§ TASK DETAILS
Look through the records below for the line with "asks for it. -/" and the line with "leBytes 1 (Config.freeByte (s.free + 2)).toNat", then return those lines and all lines between, exactly.

Stored data:
————
-- ==== Sys2Proof/Machine/Spdm.lean ====
section
/-! DEFINITION. The SPDM 1.2 responder (R459 to R462); message layouts are DMTF DSP0274's. -/
namespace Sys2Proof.Machine

/-- The key of a transport in the table of connections. -/
def SpdmPath.ix : SpdmPath → Nat
  | .doe => 0 | .mgmt0 => 1 | .mgmt1 => 2

def State.conn (s : State) (p : SpdmPath) : Spdm := s.sec.spdm.find .init p.ix
def State.setConn (s : State) (p : SpdmPath) (x : Spdm) : State := s.withSec { s.sec with spdm := s.sec.spdm.put p.ix x }

/-- DOE discovery (R413): vendor, data object type and next index of entry `i`; type 0 is discovery itself, type 1 SPDM. -/
def doeDiscovery (i : Nat) : Nat × Nat × Nat := if i = 0 then (0x0001, 0, 1) else (0x0001, 1, 0)

/-! ### Messages -/

/-- An ERROR response. -/
def spdmError (code data : Nat) : Bytes := [0x12#8, 0x7F#8] ++ leBytes 1 code ++ leBytes 1 data

def errInvalid : Bytes := spdmError 0x01 0
def errUnexpected : Bytes := spdmError 0x04 0
/-- UnsupportedRequest names the request's code. -/
def errUnsupported (code : Nat) : Bytes := spdmError 0x07 code

/-- An answer: the response's bytes, the connection after it, whether the signer made a signature. -/
structure SpdmAnswer where
  out : Bytes
  conn : Spdm
  signed : Bool
deriving DecidableEq, Repr

/-- An answer that leaves the connection as it is. -/
def Spdm.say (x : Spdm) (b : Bytes) : SpdmAnswer := { out := b, conn := x, signed := false }

/-- The certificate chain structure of slot 0: length, reserved, hash of the root certificate, certificates. -/
def State.spdmChain (s : State) : Bytes :=
  let c := s.slotChain
  leBytes 2 (52 + c.length) ++ zeros 2 ++ sha384 (c.take (derLen c)) ++ c

/-- One measurement block (R462). -/
def measBlock (ix typ : Nat) (raw : Bool) (b : Bytes) : Bytes :=
  leBytes 1 ix ++ [0x01#8] ++ leBytes 2 (3 + b.length) ++ leBytes 1 (typ + bitAt 7 raw) ++ leBytes 2 b.length ++ b

/-- The measurement blocks in index order. -/
def State.measBlocks (s : State) : List Bytes :=
  let x := s.sec
  let image := match s.image with | some i => i.digest | none => zeros 48
  [ measBlock 1 0 false Config.romDigest.toList,
    measBlock 2 1 false x.runM,
    measBlock 3 6 true (leBytes 4 x.runRelease ++ leBytes 1 x.runSvn ++ leBytes 1 x.fuses.svn ++ zeros 2),
    measBlock 4 2 true (leBytes 1 (orderingByte s) ++ [0xB1#8, 0x01#8] ++ leBytes 1 x.fuses.lc ++ padTo 16 s.part.serial),
    measBlock 5 3 false s.ownerDigest,
    measBlock 6 4 true image,
    measBlock 7 4 true (if s.job.state.active then s.recs.manifestDigest else zeros 48),
    measBlock 8 4 true (leBytes 4 x.tamperCount ++ leBytes 1 x.fuses.ownerEpoch ++ zeros 3) ]

/-- "dmtf-spdm-v1.2.*" four times. -/
def spdmPrefix : Bytes :=
  let p := ascii [0x64, 0x6D, 0x74, 0x66, 0x2D, 0x73, 0x70, 0x64, 0x6D, 0x2D, 0x76, 0x31, 0x2E, 0x32, 0x2E, 0x2A]
  p ++ p ++ p ++ p

/-- "responder-challenge_auth signing" -/
def ctxChallenge : Bytes :=
  ascii [0x72, 0x65, 0x73, 0x70, 0x6F, 0x6E, 0x64, 0x65, 0x72, 0x2D, 0x63, 0x68, 0x61, 0x6C, 0x6C, 0x65, 0x6E, 0x67, 0x65, 0x5F, 0x61, 0x75,
         0x74, 0x68, 0x20, 0x73, 0x69, 0x67, 0x6E, 0x69, 0x6E, 0x67]

/-- "responder-measurements signing" -/
def ctxMeasure : Bytes :=
  ascii [0x72, 0x65, 0x73, 0x70, 0x6F, 0x6E, 0x64, 0x65, 0x72, 0x2D, 0x6D, 0x65, 0x61, 0x73, 0x75, 0x72, 0x65, 0x6D, 0x65, 0x6E, 0x74, 0x73,
         0x20, 0x73, 0x69, 0x67, 0x6E, 0x69, 0x6E, 0x67]

/-- The alias key's signature of a transcript, r then s. -/
def State.spdmSign (s : State) (ctx trans : Bytes) : Bytes :=
  let m := spdmPrefix ++ zeros (36 - ctx.length) ++ ctx ++ sha384 trans
  let r := ecdsaSign s.akOf (Config.signNonce s.free) (sha384 m)
  r.1 ++ r.2

/-! ### Requests -/

/-- GET_VERSION: 1.2 alone; the connection begins anew. -/
def State.spdmVersion (_ : State) (x : Spdm) (q : Bytes) : SpdmAnswer :=
  if q.length < 4 || fld q 0 1 ≠ 0x10 then x.say errInvalid
  else
    let r := [0x10#8, 0x04#8, 0#8, 0#8, 0#8, 1#8, 0x00#8, 0x12#8]
    { out := r, conn := { Spdm.init with versioned := true, transA := q ++ r }, signed := false }

/-- GET_CAPABILITIES: CERT_CAP, CHAL_CAP, MEAS_CAP with signatures; CTExponent 20. -/
def State.spdmCaps (s : State) (x : Spdm) (q : Bytes) : SpdmAnswer :=
  if !x.versioned then x.say errUnexpected
  else if q.length < 20 then x.say errInvalid
  else
    let r := [0x12#8, 0x61#8, 0#8, 0#8, 0#8, 20#8, 0#8, 0#8] ++ leBytes 4 0x16 ++ (Config.spdmOpaque s.free).toList
    { out := r, conn := { x with capable := true, transA := x.transA ++ q ++ r }, signed := false }

/-- NEGOTIATE_ALGORITHMS: P-384, SHA-384 and the DMTF measurement specification, or NegotiationFail. -/
def State.spdmAlgs (s : State) (x : Spdm) (q : Bytes) : SpdmAnswer :=
  if !x.capable then x.say errUnexpected
  else if q.length < 32 then x.say errInvalid
  else if !bit (fld q 8 4) 7 || !bit (fld q 12 4) 1 || !bit (fld q 6 1) 0 then
    x.say (spdmError (Config.freeByte s.free).toNat 0)
  else
    let r := [0x12#8, 0x63#8, 0#8, 0#8] ++ leBytes 2 36 ++ [0x01#8, 0#8] ++ leBytes 4 0x4 ++ leBytes 4 0x80 ++ leBytes 4 0x2 ++ zeros 16
    { out := r, conn := { x with negotiated := true, transA := x.transA ++ q ++ r }, signed := false }

/-- GET_DIGESTS: slot 0's. -/
def State.spdmDigests (s : State) (x : Spdm) (q : Bytes) : SpdmAnswer :=
  if !x.negotiated then x.say errUnexpected
  else if q.length < 4 then x.say errInvalid
  else
    let r := [0x12#8, 0x01#8, 0#8, 0x01#8] ++ sha384 s.spdmChain
    { out := r, conn := { x with transB := x.transB ++ q ++ r, transL := [] }, signed := false }

/-- GET_CERTIFICATE: a part of slot 0's chain; unsupported before the alias certificate exists. -/
def State.spdmCert (s : State) (x : Spdm) (q : Bytes) : SpdmAnswer :=
  let c := s.spdmChain; let o := fld q 4 2
  if !s.aliasExists then x.say (errUnsupported 0x82)
  else if !x.negotiated then x.say errUnexpected
  else if q.length < 8 || fld q 2 1 % 16 ≠ 0 || c.length ≤ o then x.say errInvalid
  else
    let n := min (fld q 6 2) (min (c.length - o) 4056)
    let r := [0x12#8, 0x02#8, 0#8, 0#8] ++ leBytes 2 n ++ leBytes 2 (c.length - o - n) ++ sub c o n
    { out := r, conn := { x with transB := x.transB ++ q ++ r, transL := [] }, signed := false }

/-- CHALLENGE: signed by the alias key over the transcripts; they begin anew. -/
def State.spdmChallenge (s : State) (x : Spdm) (q : Bytes) : SpdmAnswer :=
  if !s.aliasExists then x.say (errUnsupported 0x83)
  else if !x.negotiated then x.say errUnexpected
  else if q.length < 36 || fld q 2 1 % 16 ≠ 0 || !(fld q 3 1 = 0 || fld q 3 1 = 1 || fld q 3 1 = 0xFF) then x.say errInvalid
  else
    let bs := s.measBlocks
    let sum := match fld q 3 1 with
      | 0 => []
      | 1 => sha384 (bs.headD [])
      | _ => sha384 bs.flatten
    let r := [0x12#8, 0x03#8, 0#8, 0x01#8] ++ sha384 s.spdmChain ++ (s.random 32).1 ++ sum ++ zeros 2
    { out := r ++ s.spdmSign ctxChallenge (x.transA ++ x.transB ++ q ++ r)
      conn := { x with transB := [], transL := [] }, signed := true }

/-- GET_MEASUREMENTS: the count, one block or all; signed when the request asks for it. -/
def State.spdmMeasure (s : State) (x : Spdm) (q : Bytes) : SpdmAnswer :=
  let signed := bit (fld q 2 1) 0; let op := fld q 3 1
  if !x.negotiated then x.say errUnexpected
  else if q.length < (if signed then 37 else 4) || (signed && fld q 36 1 % 16 ≠ 0) || (9 ≤ op && op ≠ 0xFF) then x.say errInvalid
  else if signed && s.sec.ak.isNone then x.say (errUnsupported 0xE0)
  else
    let bs := if op = 0 then [] else if op = 0xFF then s.measBlocks else (s.measBlocks.drop (op - 1)).take 1
    let rec_ := bs.flatten
    let r := [0x12#8, 0x60#8] ++ leBytes 1 (if op = 0 then 8 else 0) ++ [0#8] ++ leBytes 1 bs.length ++ leBytes 3 rec_.length ++ rec_ ++
      (s.random 32).1 ++ zeros 2
    let l := (if x.transL = [] then x.transA else x.transL) ++ q ++ r
    if signed then { out := r ++ s.spdmSign ctxMeasure l, conn := { x with transL := [] }, signed := true }
    else { out := r, conn := { x with transL := l }, signed := false }

/-- Gives an answer: a signature is counted; while the signer is busy a response that needs one is withheld with ResponseNotReady. -/
def State.spdmGive (s : State) (p : SpdmPath) (code : Nat) (busy : Bool) (a : SpdmAnswer) : State :=
  let s := { s with free := s.free + 1 }
  let s := if a.signed then s.withSec { s.sec with signs := s.sec.signs + 1 } else s
  if a.signed && busy then
    let t := (Config.freeByte s.free).toNat
    let w := spdmError 0x42 0 ++ leBytes 1 (Config.freeByte (s.free + 1)).toNat ++ leBytes 1 code ++ leBytes 1 t ++
      leBytes 1 (Config.freeByte (s.free + 2)).toNat
    { s with free := s.free + 3 }.setConn p { a.conn with waiting := some (code, t, a.out), out := w }
  else s.setConn p { a.conn with out := a.out }

/-- RESPOND_IF_READY: the withheld response, for its code and token. -/
def Spdm.ready (x : Spdm) (q : Bytes) : SpdmAnswer :=
  match x.waiting with
  | some (code, t, b) =>
    if fld q 2 1 = code && fld q 3 1 = t then { out := b, conn := { x with waiting := none }, signed := false } else x.say errInvalid
  | none => x.say errUnexpected

/-- The answer to a request of a known code; every other is unsupported (R461). -/
def State.spdmAnswer (s : State) (x : Spdm) (q : Bytes) : SpdmAnswer :=
  match fld q 1 1 with
  | 0x84 => s.spdmVersion x q
  | 0xE1 => s.spdmCaps x q
  | 0xE3 => s.spdmAlgs x q
  | 0x81 => s.spdmDigests x q
  | 0x82 => s.spdmCert x q
  | 0x83 => s.spdmChallenge x q
  | 0xE0 => s.spdmMeasure x q
  | 0xFF => x.ready q
  | c => x.say (errUnsupported c)

/-- A request on a transport: another version than 1.2 after GET_VERSION is a mismatch. -/
def State.spdmRequest (s : State) (p : SpdmPath) (q : Bytes) (busy : Bool) : State :=
  let x := s.conn p; let code := fld q 1 1
  s.spdmGive p code busy
    (if q.length < 4 then x.say errInvalid
     else if code ≠ 0x84 && fld q 0 1 ≠ 0x12 then x.say (spdmError 0x41 0)
     else s.spdmAnswer x q)

/-- The request codes the responder supports. -/
def spdmCodes : List Nat := [0x84, 0xE1, 0xE3, 0x81, 0x82, 0x83, 0xE0, 0xFF]

/-- A row of the responder, while firmware runs: its request, whose code is `code`. A request of a code that no row names may come in any of
them and gets UnsupportedRequest; one of another row's code is not this row's (R461). -/
def spdmRow (code : Nat) (p : SpdmPath) (q : Bytes) (busy : Bool) (s : State) : Out State :=
  if s.sec.boot ≠ .running || (fld q 1 1 ≠ code && spdmCodes.contains (fld q 1 1)) then .next s else .next (s.spdmRequest p q busy)

def execGetVersion (path : SpdmPath) (req : Bytes) (busy : Bool) (s : State) : Out State := spdmRow 0x84 path req busy s
def execGetCapabilities (path : SpdmPath) (req : Bytes) (busy : Bool) (s : State) : Out State := spdmRow 0xE1 path req busy s
def execNegotiateAlgorithms (path : SpdmPath) (req : Bytes) (busy : Bool) (s : State) : Out State := spdmRow 0xE3 path req busy s
def execGetDigests (path : SpdmPath) (req : Bytes) (busy : Bool) (s : State) : Out State := spdmRow 0x81 path req busy s
def execGetCertificate (path : SpdmPath) (req : Bytes) (busy : Bool) (s : State) : Out State := spdmRow 0x82 path req busy s
def execChallenge (path : SpdmPath) (req : Bytes) (busy : Bool) (s : State) : Out State := spdmRow 0x83 path req busy s
def execGetMeasurements (path : SpdmPath) (req : Bytes) (busy : Bool) (s : State) : Out State := spdmRow 0xE0 path req busy s
def execRespondIfReady (path : SpdmPath) (req : Bytes) (busy : Bool) (s : State) : Out State := spdmRow 0xFF path req busy s

/-- SEC_SPDM (R473): one request on a management port, AUTH on a mailbox. -/
def secSpdm (busy : Bool) : CmdSpec where
  op := 0x070C
  len := fun n => n ≤ 4064
  fields := fun _ => true
  allowed := anyState
  wakes := false
  act := fun s ch b =>
    if ch < 8 then .done s (.of .auth)
    else
      let p := if ch = 8 then SpdmPath.mgmt0 else .mgmt1
      let t := s.spdmRequest p b busy
      .done t (.ok (t.conn p).out)

def execSecSpdm (ch : Nat) (busy : Bool) (s : State) : Out State := (secSpdm busy).row ch s

end Sys2Proof.Machine
end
————
§ RESULT
/-- GET_MEASUREMENTS: the count, one block or all; signed when the request asks for it. -/
def State.spdmMeasure (s : State) (x : Spdm) (q : Bytes) : SpdmAnswer :=
  let signed := bit (fld q 2 1) 0; let op := fld q 3 1
  if !x.negotiated then x.say errUnexpected
  else if q.length < (if signed then 37 else 4) || (signed && fld q 36 1 % 16 ≠ 0) || (9 ≤ op && op ≠ 0xFF) then x.say errInvalid
  else if signed && s.sec.ak.isNone then x.say (errUnsupported 0xE0)
  else
    let bs := if op = 0 then [] else if op = 0xFF then s.measBlocks else (s.measBlocks.drop (op - 1)).take 1
    let rec_ := bs.flatten
    let r := [0x12#8, 0x60#8] ++ leBytes 1 (if op = 0 then 8 else 0) ++ [0#8] ++ leBytes 1 bs.length ++ leBytes 3 rec_.length ++ rec_ ++
      (s.random 32).1 ++ zeros 2
    let l := (if x.transL = [] then x.transA else x.transL) ++ q ++ r
    if signed then { out := r ++ s.spdmSign ctxMeasure l, conn := { x with transL := [] }, signed := true }
    else { out := r, conn := { x with transL := l }, signed := false }

/-- Gives an answer: a signature is counted; while the signer is busy a response that needs one is withheld with ResponseNotReady. -/
def State.spdmGive (s : State) (p : SpdmPath) (code : Nat) (busy : Bool) (a : SpdmAnswer) : State :=
  let s := { s with free := s.free + 1 }
  let s := if a.signed then s.withSec { s.sec with signs := s.sec.signs + 1 } else s
  if a.signed && busy then
    let t := (Config.freeByte s.free).toNat
    let w := spdmError 0x42 0 ++ leBytes 1 (Config.freeByte (s.free + 1)).toNat ++ leBytes 1 code ++ leBytes 1 t ++
      leBytes 1 (Config.freeByte (s.free + 2)).toNat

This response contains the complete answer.